Wer im neuen schwarz-gelben Koalitionsvertrag große Worte zur "Föderalismusreform" sucht, wird enttäuscht. "Die Beschlüsse der unabhängigen Föderalismuskommission gelten fort" , heißt es auf Seite 58. Föderalismus wird nicht das große Thema von Union und FDP in den kommenden vier Jahren sein. Vielmehr hofft man auf geräuschloses Funktionieren desselben. Denn mit der Neubeziehung zwischen den 16 deutschen Ländern und dem Bund hat sich davor bereits die große Koalition jahrelang beschäftigt - um nicht zu sagen: gequält. Herausgekommen ist die "Mutter aller Reformen" , wie es Bundeskanzlerin Angela Merkel, die übrigens in Regierungskreisen selbst "Mutti" genannt wird, einmal formulierte.

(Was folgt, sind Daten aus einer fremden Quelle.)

-- ==== Sys2Proof/WellFormed.lean ====
section
/-! DEFINITION. Which instructions are legal: the decoder answers these and no others. -/

namespace Sys2Proof

/-- A register index is legal up to and including `MAX_REGISTER_INDEX` (30_encoding.md R36). -/
def legalIndex (i : RegIdx) : Bool :=
  decide (i.toNat ≤ Config.maxRegisterIndex)

/-- Both indices of an instruction are legal, whatever the instruction (30_encoding.md R36, 40_decode.md R55). -/
def Instr.wellFormed : Instr → Bool
  | .ldw op0 op1 => legalIndex op0 && legalIndex op1
  | .stw op0 op1 => legalIndex op0 && legalIndex op1
  | .add op0 op1 => legalIndex op0 && legalIndex op1
  | .xor op0 op1 => legalIndex op0 && legalIndex op1

/-- The marker `UNKNOWN(n)` stands for a number that is no opcode, so `n` is 4 to 63 (40_decode.md R52, R53). -/
def OpCode.wellFormed : OpCode → Bool
  | .ldw => true
  | .stw => true
  | .add => true
  | .xor => true
  | .unknown n => decide (4 ≤ n.toNat)

/-- A decoded instruction as the decoder may answer it (40_decode.md R55). -/
def DecodedInstr.wellFormed (d : DecodedInstr) : Bool :=
  d.opcode.wellFormed && legalIndex d.op0 && legalIndex d.op1

end Sys2Proof
end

Zu teuer, nicht effizient genug, äußerst zeitraubend - so beschrieben viele deutsche Politiker das System, bevor sie sich an dessen Reform wagten. Im Sommer 2006 war es dann so weit: Die Föderalismusreform I war ausverhandelt. Diese brachte den Deutschen die umfassendste Änderung der Verfassung seit Gründung der Bundesrepublik im Jahr 1949 und eine Entflechtung der Kompetenzen von Bund und Ländern. So sank die Zahl der Bundesgesetze, die auch den Bundesrat passieren müssen, von 60 auf 30 Prozent.

Bund mischt mit Geld mit

Die Länder erhielten mehr Kompetenzen in den Bereichen Schule, Universitäten und Beamtenbesoldung. Das bedeutet aber nicht, dass jedes Land nun bei der Bildung machen kann, was es will. Im Gegenteil: Es kann zwar Lehrpläne gestalten, aber der Großteil des Geldes für diesen Bereich kommt vom Bund. Er mischt also doch mit.

Recht frei hingegen sind die Länder bei den Ladenöffnungszeiten. Doch auch der Bund bekam im Gegenzug mehr Kompetenzen, etwa bei Befugnissen des Bundeskriminalamtes zur Terrorabwehr.

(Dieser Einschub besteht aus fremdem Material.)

-- ==== Sys2Proof/Tests/Slice0.lean ====
section
/-! SUPPORT. Tests. The expected results are those of 95_test_vectors.md and of the rules named, worked by hand; none is the model's own answer.
First the smoke tests of WellFormed, then decoding, then one step each, then a witness for every statement that has hypotheses. -/

namespace Sys2Proof.Tests

open Sys2Proof.Machine

/-! ## WellFormed refuses an ill-formed term for each check (30_encoding.md R36, 40_decode.md R53) -/

theorem test_wf_accepts_max : (Instr.add 7#5 7#5).wellFormed = true := by decide
theorem test_wf_refuses_ldw_op0 : (Instr.ldw 8#5 0#5).wellFormed = false := by decide
theorem test_wf_refuses_ldw_op1 : (Instr.ldw 0#5 8#5).wellFormed = false := by decide
theorem test_wf_refuses_stw_op0 : (Instr.stw 16#5 0#5).wellFormed = false := by decide
theorem test_wf_refuses_stw_op1 : (Instr.stw 0#5 16#5).wellFormed = false := by decide
theorem test_wf_refuses_add_op0 : (Instr.add 8#5 1#5).wellFormed = false := by decide
theorem test_wf_refuses_add_op1 : (Instr.add 1#5 31#5).wellFormed = false := by decide
theorem test_wf_refuses_xor_op0 : (Instr.xor 31#5 1#5).wellFormed = false := by decide
theorem test_wf_refuses_xor_op1 : (Instr.xor 1#5 8#5).wellFormed = false := by decide
theorem test_wf_refuses_known_marker : (OpCode.unknown 3#6).wellFormed = false := by decide
theorem test_wf_refuses_decoded_op0 : (DecodedInstr.mk .add 8#5 0#5).wellFormed = false := by decide
theorem test_wf_refuses_decoded_op1 : (DecodedInstr.mk .add 0#5 8#5).wellFormed = false := by decide

/-! ## Decoding: the words bit by bit as 30_encoding.md R31 lays them out: ignored, op1, op0, opcode -/

/-- S4: ignored 0, op1 = 00001, op0 = 00000, opcode = 000000. -/
theorem test_decode_ldw : decode 0b00000000000000000000100000000000#32 = some (.ldw 0#5 1#5) := by decide
/-- S6: ignored 0, op1 = 00000, op0 = 00101, opcode = 000001. -/
theorem test_decode_stw : decode 0b00000000000000000000000101000001#32 = some (.stw 5#5 0#5) := by decide
/-- S1: ignored 0, op1 = 00011, op0 = 00001, opcode = 000010. -/
theorem test_decode_add : decode 0b00000000000000000001100001000010#32 = some (.add 1#5 3#5) := by decide
/-- S5: ignored 0, op1 = 00011, op0 = 00010, opcode = 000011. -/
theorem test_decode_xor : decode 0b00000000000000000001100010000011#32 = some (.xor 2#5 3#5) := by decide
/-- 95_test_vectors.md 2.1: opcode 111111, op0 = 00111. -/
theorem test_decode_unknown : disassemble 0x1FF#32 = .ok ⟨.unknown 63#6, 7#5, 0#5⟩ := by decide
/-- 95_test_vectors.md 2.1: bits 31:16 ignored. -/
theorem test_decode_ignored : disassemble 0xFFFF1842#32 = .ok ⟨.add, 1#5, 3#5⟩ := by decide
/-- S2 and 95_test_vectors.md 2.1: op1 out of range, and bit 15 alone. -/
theorem test_decode_bad_op1 :
    disassemble 0x5002#32 = .error ⟨.op1, 10#5⟩ ∧ disassemble 0x8002#32 = .error ⟨.op1, 16#5⟩ := by decide
/-- 95_test_vectors.md 2.1: both out of range (op0 is reported), and bit 10 alone. -/
theorem test_decode_bad_op0 :
    disassemble 0x4202#32 = .error ⟨.op0, 8#5⟩ ∧ disassemble 0x402#32 = .error ⟨.op0, 16#5⟩ := by decide
/-- 30_encoding.md R39, R41: `ADD R1, R3` is 0x00001842. -/
theorem test_encode_add : encode (.add 1#5 3#5) = 0x1842#32 := by decide
/-- 95_test_vectors.md 2.2: `ADD R5, R4` is 0x00002142. -/
theorem test_encode_add_r5_r4 : encode (.add 5#5 4#5) = 0x2142#32 := by decide
/-- 30_encoding.md R39. -/
theorem test_text_add : (Instr.add 1#5 3#5).text = "ADD R1, R3" := by decide
/-- The host's numbering: 32 bits, bit 0 the least significant. -/
theorem test_decodeTableWord : decodeTableWord 32 0x1883 = some (.xor 2#5 3#5) := by decide

/-! ## One step each, on a small state -/

/-- Eight registers holding `x0`, `x1`, `x2`, `x3`, then zeros. -/
def file (x0 x1 x2 x3 : Word) : RegFile := #v[x0, x1, x2, x3, 0#32, 0#32, 0#32, 0#32]

/-- The caller presents one word for execution, then an `XOR R4, R4`. -/
def start (x : RegFile) (w : Word) : State := State.launch x true [⟨w, true⟩, ⟨0x2103#32, true⟩]

/-- The state after one step, if the step answers one. -/
def after (s : State) : Option State :=
  match step s with
  | .next t => some t
  | .fault _ => none
  | .refused _ => none

/-- The outcome returned by one step. -/
def reportAfter (s : State) : Option Report := (after s).bind State.report

/-- The registers after one step. -/
def regsAfter (s : State) : Option RegFile := (after s).map State.regs

/-- The requests left with the caller after one step. -/
def pendingAfter (s : State) : Option (List Request) := (after s).map State.pending

/-- 95_test_vectors.md 2.2: `ADD R3, R1`, the destination follows op0; the next request stands. -/
theorem test_add_destination :
    regsAfter (start (file 0#32 5#32 0#32 7#32) 0x8C2#32) = some (file 0#32 5#32 0#32 12#32) ∧
    pendingAfter (start (file 0#32 5#32 0#32 7#32) 0x8C2#32) = some [⟨0x2103#32, true⟩] := by decide
/-- 95_test_vectors.md 2.2 and P3: the sum is 2^32 exactly; nothing is written, and the caller stops. -/
theorem test_add_overflow :
    regsAfter (start (file 0x80000000#32 0x80000000#32 1#32 2#32) 0x802#32) =
      some (file 0x80000000#32 0x80000000#32 1#32 2#32) ∧
    reportAfter (start (file 0x80000000#32 0x80000000#32 1#32 2#32) 0x802#32) =
      some (.failed (.additionOverflow 0x80000000#32 0x80000000#32)) ∧
    pendingAfter (start (file 0x80000000#32 0x80000000#32 1#32 2#32) 0x802#32) = some [] := by decide
/-- S5. -/
theorem test_xor_source :
    regsAfter (start (file 1#32 2#32 0x20#32 0x30#32) 0x1883#32) = some (file 1#32 2#32 0x10#32 0x30#32) := by decide
/-- S8: XOR of a register with itself. -/
theorem test_xor_self :
    regsAfter (start (file 1#32 0xDEADBEEF#32 3#32 4#32) 0x843#32) = some (file 1#32 0#32 3#32 4#32) := by decide
/-- 95_test_vectors.md 2.4. -/
theorem test_ldw_rejected :
    reportAfter (start (file 1#32 2#32 3#32 4#32) 0x800#32) = some (.failed (.unsupportedOpcode 0#6)) ∧
    regsAfter (start (file 1#32 2#32 3#32 4#32) 0x800#32) = some (file 1#32 2#32 3#32 4#32) := by decide
/-- 95_test_vectors.md 2.4. -/
theorem test_stw_rejected :
    reportAfter (start (file 1#32 2#32 3#32 4#32) 0x141#32) = some (.failed (.unsupportedOpcode 1#6)) ∧
    regsAfter (start (file 1#32 2#32 3#32 4#32) 0x141#32) = some (file 1#32 2#32 3#32 4#32) := by decide
/-- 95_test_vectors.md 2.4. -/
theorem test_unknown_rejected :
    reportAfter (start (file 1#32 2#32 3#32 4#32) 0x4#32) = some (.failed (.unsupportedOpcode 4#6)) := by decide
/-- S3: the register error comes before any opcode rejection. -/
theorem test_index_before_opcode :
    reportAfter (start (file 1#32 2#32 3#32 4#32) 0x20A#32) =
      some (.failed (.registerIndexOutOfRange .op0 8#5)) := by decide
/-- 40_decode.md R61 with S4: decode only. -/
theorem test_decode_only :
    reportAfter (State.launch (file 1#32 2#32 3#32 4#32) true [⟨0x800#32, false⟩]) =
      some (.decoded ⟨.ldw, 0#5, 1#5⟩) := by decide
/-- 95_test_vectors.md 2.5: the write port for S5, and the error port for S7. -/
theorem test_ports :
    (datapath ⟨0x1883#32, true⟩ (file 0#32 0#32 0x20#32 0x30#32) 0).rfWe = true ∧
    (datapath ⟨0x1883#32, true⟩ (file 0#32 0#32 0x20#32 0x30#32) 0).rfWaddr = 2#5 ∧
    (datapath ⟨0x1883#32, true⟩ (file 0#32 0#32 0x20#32 0x30#32) 0).rfWdata = 0x10#32 ∧
    (datapath ⟨0x802#32, true⟩ (file 0xFFFFFFFF#32 1#32 0#32 0#32) 0).errCode = 3#3 ∧
    (datapath ⟨0x802#32, true⟩ (file 0xFFFFFFFF#32 1#32 0#32 0#32) 0).errB = 1#32 := by decide
/-- 95_test_vectors.md 2.5: the error codes of a decode error, an unsupported opcode, and a decode-only request. -/
theorem test_error_ports :
    (datapath ⟨0x4202#32, true⟩ (file 0#32 0#32 0#32 0#32) 0).errCode = 1#3 ∧
    (datapath ⟨0x4202#32, true⟩ (file 0#32 0#32 0#32 0#32) 0).errValue = 8#5 ∧
    (datapath ⟨0x5002#32, true⟩ (file 0#32 0#32 0#32 0#32) 0).errCode = 2#3 ∧
    (datapath ⟨0x800#32, true⟩ (file 0#32 0#32 0#32 0#32) 0).errCode = 4#3 ∧
    (datapath ⟨0x800#32, false⟩ (file 0#32 0#32 0#32 0#32) 0).errCode = 0#3 := by decide
/-- 40_decode.md R62 and 41_alu.md R76 for S5: the decoder's outputs, the read addresses and the read data. -/
theorem test_decoder_ports :
    (datapath ⟨0x1883#32, true⟩ (file 0#32 0#32 0x20#32 0x30#32) 0).decOpcode = 3#6 ∧
    (datapath ⟨0x1883#32, true⟩ (file 0#32 0#32 0x20#32 0x30#32) 0).decOpClass = 3#3 ∧
    (datapath ⟨0x1883#32, true⟩ (file 0#32 0#32 0x20#32 0x30#32) 0).rfRaddr0 = 2#5 ∧
    (datapath ⟨0x1883#32, true⟩ (file 0#32 0#32 0x20#32 0x30#32) 0).rfRaddr1 = 3#5 ∧
    (datapath ⟨0x1883#32, true⟩ (file 0#32 0#32 0x20#32 0x30#32) 0).rfRdata1 = 0x30#32 := by decide
/-- 41_alu.md R76 for S2 and S3, which fail to decode: the read addresses are still the fields. -/
theorem test_read_addresses_out_of_range :
    (datapath ⟨0x5002#32, true⟩ (file 0#32 0#32 0#32 0#32) 0).rfRaddr1 = 10#5 ∧
    (datapath ⟨0x20A#32, true⟩ (file 0#32 0#32 0#32 0#32) 0).rfRaddr0 = 8#5 := by decide
/-- From reset the presented word is the first that runs: `XOR R2, R3` on zeros. -/
theorem test_withFetchWord :
    reportAfter (State.reset.withFetchWord 32 0x1883) = some (.executed ⟨.xor, 2#5, 3#5⟩) := by decide

/-! ## Witnesses: for every statement with hypotheses, concrete values that meet them all together -/

/-- The state of the examples: x0 = FFFFFFFF, x1 = 1, x2 = 5, x3 = 7. -/
def sample (w : Word) : State := start (file 0xFFFFFFFF#32 1#32 5#32 7#32) w

theorem witness_DecodeOfEncode : (Instr.xor 7#5 0#5).wellFormed = true := by decide
theorem witness_DisassembleOfEncodeDecoded : (DecodedInstr.mk (.unknown 4#6) 7#5 0#5).wellFormed = true := by decide
theorem witness_EncodeOfDisassemble : disassemble 0xABCD39C3#32 = .ok ⟨.xor, 7#5, 7#5⟩ := by decide
theorem witness_OpcodeMap : 4 ≤ (4#6).toNat ∧ 4 ≤ (63#6).toNat := by decide
theorem witness_DecodeSucceedsOnLegalFields :
    (0x39C2#32).toNat / 64 % 32 ≤ Config.maxRegisterIndex ∧
    (0x39C2#32).toNat / 2048 % 32 ≤ Config.maxRegisterIndex := by decide
theorem witness_DecodeFailsOnIllegalField :
    (0x202#32).toNat / 64 % 32 > Config.maxRegisterIndex ∧
    (0x4002#32).toNat / 2048 % 32 > Config.maxRegisterIndex := by decide
theorem witness_DecodedIndicesAreLegalFields : disassemble 0x39C2#32 = .ok ⟨.add, 7#5, 7#5⟩ := by decide
theorem witness_DecodeErrorNamesTheField :
    disassemble 0x202#32 = .error ⟨.op0, 8#5⟩ ∧ disassemble 0x4002#32 = .error ⟨.op1, 8#5⟩ := by decide
theorem witness_IgnoredBitsPlayNoPart : (0xABCD1842#32).toNat % 65536 = (0x1842#32).toNat % 65536 := by decide
theorem witness_LegalIndexNamesARegister :
    legalIndex 7#5 = true ∧ readReg (sample 0#32) 7#5 = some 0#32 ∧
    legalIndex 8#5 = false ∧ readReg (sample 0#32) 8#5 = none := by decide

/-- The word clause at the largest legal indices. -/
theorem witness_AddIsCheckedAddition_word : legalIndex 7#5 = true ∧ legalIndex 0#5 = true := by decide
/-- The largest sum that does not overflow: FFFFFFFF + 0. -/
theorem witness_AddIsCheckedAddition_sum :
    readReg (sample 0#32) 0#5 = some 0xFFFFFFFF#32 ∧ readReg (sample 0#32) 7#5 = some 0#32 ∧
    (0xFFFFFFFF#32).toNat + (0#32).toNat < 2 ^ 32 := by decide
/-- The smallest sum that overflows: FFFFFFFF + 1. -/
theorem witness_AddIsCheckedAddition_overflow :
    readReg (sample 0#32) 0#5 = some 0xFFFFFFFF#32 ∧ readReg (sample 0#32) 1#5 = some 1#32 ∧
    2 ^ 32 ≤ (0xFFFFFFFF#32).toNat + (1#32).toNat := by decide
theorem witness_OverflowIsRaisedByAddAlone :
    exec (.add 0#5 1#5) (sample 0#32) =
      .next (raise (.additionOverflow 0xFFFFFFFF#32 1#32) (sample 0#32)) := rfl

/-- Doubling at 7FFFFFFF and at 80000000. -/
theorem witness_AddCornerCases_same :
    readReg (start (file 0x7FFFFFFF#32 0x80000000#32 0#32 0#32) 0#32) 0#5 = some 0x7FFFFFFF#32 ∧
    (0x7FFFFFFF#32).toNat < 0x80000000 ∧
    readReg (start (file 0x7FFFFFFF#32 0x80000000#32 0#32 0#32) 0#32) 1#5 = some 0x80000000#32 ∧
    0x80000000 ≤ (0x80000000#32).toNat := by decide
/-- Both sides of the boundary, and adding zero. -/
theorem witness_AddCornerCases_boundary :
    readReg (sample 0#32) 0#5 = some 0xFFFFFFFF#32 ∧ readReg (sample 0#32) 4#5 = some 0#32 ∧
    (0xFFFFFFFF#32).toNat + (0#32).toNat = 0xFFFFFFFF ∧
    readReg (sample 0#32) 1#5 = some 1#32 ∧
    (0xFFFFFFFF#32).toNat + (1#32).toNat = 0x100000000 := by decide
/-- A sum of zero: `ADD R4, R5` on zeros. -/
theorem witness_AddCornerCases_zero :
    ∃ t, exec (.add 4#5 5#5) (sample 0#32) = .next t ∧ t.report = some (.executed ⟨.add, 4#5, 5#5⟩) ∧
      readReg t 4#5 = some 0#32 := ⟨_, rfl, rfl, rfl⟩
/-- Different registers, both orders answer a next state, and the first succeeds. -/
theorem witness_AddCornerCases_order :
    (2#5 : RegIdx) ≠ 3#5 ∧ ∃ t u, exec (.add 2#5 3#5) (sample 0#32) = .next t ∧
      exec (.add 3#5 2#5) (sample 0#32) = .next u ∧ t.report = some (.executed ⟨.add, 2#5, 3#5⟩) :=
  ⟨by decide, _, _, rfl, rfl, rfl⟩

theorem witness_XorIsExclusiveOr :
    legalIndex 7#5 = true ∧ legalIndex 2#5 = true ∧
    readReg (sample 0#32) 2#5 = some 5#32 ∧ readReg (sample 0#32) 3#5 = some 7#32 := by decide
/-- Zero in x4, all ones in x0. -/
theorem witness_XorCornerCases_values :
    readReg (sample 0#32) 2#5 = some 5#32 ∧ readReg (sample 0#32) 4#5 = some 0#32 ∧
    readReg (sample 0#32) 0#5 = some 0xFFFFFFFF#32 := by decide
theorem witness_XorCornerCases_order :
    (2#5 : RegIdx) ≠ 3#5 ∧ ∃ t u, exec (.xor 2#5 3#5) (sample 0#32) = .next t ∧
      exec (.xor 3#5 2#5) (sample 0#32) = .next u :=
  ⟨by decide, _, _, rfl, rfl⟩
theorem witness_UndecodedOperandFaults :
    legalIndex 8#5 = false ∧ legalIndex 7#5 = true ∧ legalIndex 31#5 = false := by decide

Ein heikles Thema aber sparte sich die große Koalition bis zum Schluss auf: Die Neuregelung der Finanzbeziehungen zwischen Bund und Ländern. Dieser Teil, Föderalismusreform II genannt, trat erst im Wahljahr 2009 in Kraft.

Kernstück ist eine sogenannte "Schuldenbremse" . Um die enorme Schuldenlast Deutschlands abzubauen, wird in der Verfassung festgeschrieben, dass Bund und Länder ab 2011 die Neuverschuldung so zurückfahren, dass die Länder ab 2020 überhaupt keine neuen Kredite mehr aufnehmen.

Theoretisch finden das die deutschen Ministerpräsidenten auch gut. Doch nun, wo die neue schwarz-gelbe Regierung wild entschlossen ist, trotz leerer Kassen die Steuern zu senken, werden sie unruhig. Denn die Länderfürsten fürchten, dass ihnen die Luft abgeschnürt wird. Da sie die Steuersenkung mitfinanzieren müssen, gleichzeitig aber zu sparen haben, sehen sie ihre Spielräume im Land schwinden. Die armen Länder Berlin und Sachsen-Anhalt erwägen schon eine Klage gegen Steuersenkungen vor dem Verfassungsgericht. Und so mancher in Berlin spekuliert schon damit, dass die "Schuldenbremse" wieder fällt. (Birgit Baumann aus Berlin, DER STANDARD, Printausgabe, 9.11.2009)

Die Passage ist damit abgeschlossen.